Kayaking Disciplines

Long Distance


This discipline is for all you speed demons out there! Long distance or marathon racing is carried out on flatwater or whitewater courses over a certain distance (usually 4-28 miles). The annual Liffey Descent is the biggest marathon kayaking event in Ireland and one of the largest in the world. UCC canoe club has a long history of success at this event with past and current members winning numerous medals in different classes. The final day of the Irish kayaking intervarsities involves a long distance race that everybody competes in to earn points for their club.

Long distance is a great way of keeping fit and improving the all-important forward stroke. There are a number of paddlers in the club who train and compete regularly, if you think long distance is for you then get in touch with us and we will point you in the right direction!

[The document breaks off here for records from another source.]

-- ==== Sys2Proof/Machine/Replay.lean ====
section
/-! DEFINITION. The start of a replay (R450, R451): reading and authenticating chunks, the HEADER, loading the checkpoint. -/
namespace Sys2Proof.Machine

/-- The record octets of a chunk that is whole and passes its tag or its CRC, with FIRST (R440). -/
def Dev.openChunk (d : Dev) (bs : List Byte) : Option (List Byte × Nat) :=
  let head := bs.take 16
  let data := (bs.drop 16).take 4064
  let n := leNat (bs.take 8)
  let nonce := bytesWord ((bs.drop 8).take 4)
  let first := leNat ((bs.drop 12).take 2)
  if bs.length ≠ 4096 then none
  else if (bs.getD 14 0).getLsbD 0 then
    match d.keyWords 1 4 with
    | none => none
    | some k =>
      if Config.chunkTag k nonce n head data = leNat (bs.drop 4080) then
        some ((List.range 4064).map (fun i => (Config.chunkOpen k nonce n data).getD i 0), first)
      else none
  else if crc32c (head ++ data) = bytesWord ((bs.drop 4080).take 4) then some (data, first)
  else none

/-- Chunks are opened in order, up to the first that fails; whether one failed. -/
def Dev.openChunks (d : Dev) : List (List Byte) → List (List Byte × Nat) × Bool
  | [] => ([], false)
  | c :: cs => match d.openChunk c with
    | none => ([], true)
    | some x => let r := Dev.openChunks d cs; (x :: r.1, r.2)

/-- The record octets of opened chunks from the first record that starts in them. -/
def fromFirst : List (List Byte × Nat) → List Byte
  | [] => []
  | (b, first) :: cs => if first = 0xFFFF then fromFirst cs else b.drop (first - 16) ++ (cs.map (·.1)).flatten

/-- The length of the record that starts here, in octets (R441). -/
def recordLen (t : List Byte) : Nat := 8 * leNat ((t.drop 2).take 2)

/-- The whole records at the front of a trace, and the octets left. -/
def splitRecords : Nat → List Byte → List (List Byte) × List Byte
  | 0, t => ([], t)
  | n + 1, t =>
    let len := recordLen t
    if t.length < 16 || len < 16 || t.length < len then ([], t)
    else
      let r := splitRecords n (t.drop len)
      (t.take len :: r.1, r.2)

/-- The type of a record, its unit and its cycle (R441). -/
def recType (r : List Byte) : Nat := (r.getD 0 0).toNat
def recUnit (r : List Byte) : Nat := leNat ((r.drop 4).take 2) % 4096
def recCycle (r : List Byte) : Nat := leNat ((r.drop 8).take 8)

/-- A CKPT record is loaded: register words, or octets of an engine memory (R441, R451). -/
def Dev.loadCkpt (d : Dev) (r : List Byte) : Dev :=
  let b := r.drop 16
  let a := leNat (b.take 8)
  let data := (b.drop 12).take (leNat ((b.drop 8).take 4))
  if 0xC00000 ≤ a then d.memStore a data else d.setRegs a (wordsOf data)

/-- The parts of a HEADER: GLB_ID, scope, operating point, media counts and timestamps of the scoped domains, what is signed, the key
and the signature (R441). -/
structure HeaderParts where
  id : Nat
  scope : List Nat
  opp : Nat
  domains : List (Nat × McsRt)
  signed : List Byte
  key : List Byte
  sig : List Byte

/-- One domain's part of a HEADER, and what follows it. -/
def domainPart (x : McsRt) (b : List Byte) : McsRt × List Byte :=
  let n := leNat ((b.drop 28).take 4)
  let rest := b.drop 32
  ({ x with ticking := true, count := leNat (b.take 8), tickAt := leNat ((b.drop 8).take 16),
            lfsr := bytesWord ((b.drop 24).take 4),
            marks := (List.range (min n 17)).map (fun i =>
              (leNat ((rest.drop (24 * i)).take 16), leNat ((rest.drop (24 * i + 16)).take 8))) },
    rest.drop (24 * n))

/-- The domains' parts of a HEADER in order, and what follows them. -/
def Dev.domainParts (d : Dev) : List Nat → List Byte → List (Nat × McsRt) × List Byte
  | [], b => ([], b)
  | m :: ms, b =>
    let p := domainPart (d.mclk m) b
    let r := Dev.domainParts d ms p.2
    ((m, p.1) :: r.1, r.2)

/-- A HEADER is read. -/
def Dev.readHeader (d : Dev) (r : List Byte) : HeaderParts :=
  let b := r.drop 16
  let n := leNat ((b.drop 12).take 4)
  let scope := (List.range n).map (fun i => leNat ((b.drop (16 + 2 * i)).take 2))
  let c := b.drop (16 + 2 * n)
  let p := d.domainParts ((List.range 8).filter (fun m => scope.contains (0x0A0 + m))) (c.drop 10)
  let signed := r.take (r.length - p.2.length + 64)
  { id := leNat (b.take 4), scope, opp := leNat (c.take 2), domains := p.1, signed,
    key := p.2.take 64, sig := (p.2.drop 64).take 64 }

/-- The signature of a HEADER verifies; one of a device with no identity key holds zeros, and there is nothing to verify (DEDUCED,
log 51). -/
def HeaderParts.verifies (h : HeaderParts) : Bool := h.key.all (· == 0) || Config.ecdsaOk h.key h.signed h.sig

/-- A record ends its segment. -/
def endsSegment (r : List Byte) : Bool := recType r == Rt.HEADER || recType r == Rt.END || recType r == Rt.GAP

/-- Whole chunks of the on-chip buffer (R453). -/
def Dev.ocbChunks (d : Dev) : List (List Byte) := (List.range (d.rd F.FRG_OCB_FILL_CHUNKS)).map d.ocbChunk

/-- START with MODE 0b10 (R451): from the on-chip buffer, or from chunks that the host has supplied in its ring. Conditions in the
order of R32 as far as they are known before the HEADER is read (DEDUCED, log 51). -/
def Dev.replayStart (d : Dev) (chunks : List (List Byte)) : Dev :=
  let st := d.rd F.FRG_STATUS_STATE
  let chunks := if d.on F.FRG_CTRL_SINK then chunks else d.ocbChunks
  let opened := d.openChunks chunks
  let t := fromFirst opened.1
  let rs := splitRecords t.length t
  let head := rs.1.head?.filter (fun r => recType r == Rt.HEADER)
  let h := d.readHeader (head.getD [])
  let outside := d.regs.any (fun e => 0x10040 ≤ e.1 && e.1 < 0x50000 && e.1 % 0x40 == 4 && bits e.2 0 3 != 0 &&
    (let u := (e.1 - 0x10000) / 0x40
     !h.scope.contains u && !isCabinet u))
  let v := (firstOf [
    (d.scopeCheck ≠ 0, d.scopeCheck, 0),
    (st = Frg.ARMING || st = Frg.RECORDING || st = Frg.REPLAYING, Rsn.BUSY, 0), (d.safe, Rsn.STATE, 0),
    (head.isNone, Rsn.INCOMPLETE, 0), (!h.verifies, Rsn.LOCKED, 0), (h.id ≠ (d.reg A.GLB_ID).toNat, Rsn.FORMAT, 0),
    (outside, Rsn.INCOMPLETE, 0)]).1
  let d := d.wr F.FRG_CMD_REASON v
  if v ≠ 0 then d
  else
    let rest := rs.1.drop 1
    let ckpts := (rest.takeWhile (fun r => !endsSegment r)).filter (fun r => recType r == Rt.CKPT)
    let after := (rest.takeWhile (fun r => !endsSegment r)).filter (fun r => recType r != Rt.CKPT) ++
      rest.dropWhile (fun r => !endsSegment r)
    let d := d.each ckpts Dev.loadCkpt
    let d := d.each h.domains (fun d x => d.setMclk x.1 x.2)
    let d : Dev := { d with frg := { ocb := d.frg.ocb, host := d.frg.host, tail := d.frg.tail, scope := h.scope, opp := h.opp,
                                     segment := d.clk, start := (d.mclk (d.rd F.FRG_CTRL_DOMAIN)).count,
                                     trace := after.flatten ++ rs.2 } }
    let d := d.when (d.on F.FRG_CTRL_SINK) (fun d => d.setReg A.FRG_HRING_DEVPTR (d.reg A.FRG_HRING_DEVPTR + BitVec.ofNat 32 chunks.length))
    let d := (d.wr F.FRG_STATUS_STATE Frg.REPLAYING).frgEvt 0
    if opened.2 then d.diverge 4 0xFFF 0 0 0 else d

end Sys2Proof.Machine
end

Canoe polo is an intense team sport which started in Britain during the early seventies. It combines the skill and fitness of high-pace kayaking with the tactics and positional play of field sports. The sport is very similar to water polo with the obvious addition that everybody is in kayaks. It can be played in a swimming pool or outdoors on a 35 x 23 metre pitch with five players on each team (with up to three substitutes). A game lasts 14-20 minutes made up of two 7-10 minute halves. At the start of a game the players on each team line up touching their goal-line until the referee blows the whistle, where one player from each team sprints to take possession of the ball.

Canoe polo is a great way to promote the team aspect of kayaking as it is the only discipline where you really work together as a team to win. It involves lots of crashing into each other and capsizing your opponents to win the ball! Our highlight of the year is the Irish kayaking intervarsities where we compete against all of the colleges around the country. After the first few weeks of learning to paddle and once you think you’ve got the hang of moving the boat around we will be starting our polo training sessions on the Lee. These will be great craic and something different to your ordinary ball sport. Get in touch with us via email or Facebook if you are interested in playing.


Seán Cahill Looping

Freestyle kayaking or playboating is best summed up as gymnastics on water. It is the pinnacle of boat handling skill and can be done in a hole, on a wave and even on flatwater! Freestyle involves numerous kinds of flips, spins and turns so a solid roll is an essential skill to have. Once you’ve learned to roll however the world of freestyle kayaking opens up and you’ll even begin to enjoy spending time upside down!

There are numerous freestyle competitions around the country where our members compete. There is a freestyle competition at varsities every year made up of teams of four paddlers from each club. Past and current members of UCC canoe club have travelled all over the world tearing up the best river waves and holes, a few have been or are currently on the Irish freestyle kayaking team and compete regularly at international competitions.

As freestyle involves lots of spinning and flipping, playboats are designed to be tippy to help initiate moves, these involve a steeper learning curve when compared to the bigger whitewater boats. If you’re up for a bit of flipping around look for someone in a short stubby boat at a Friday session who seems to know what they are doing and they will be delighted to help you out.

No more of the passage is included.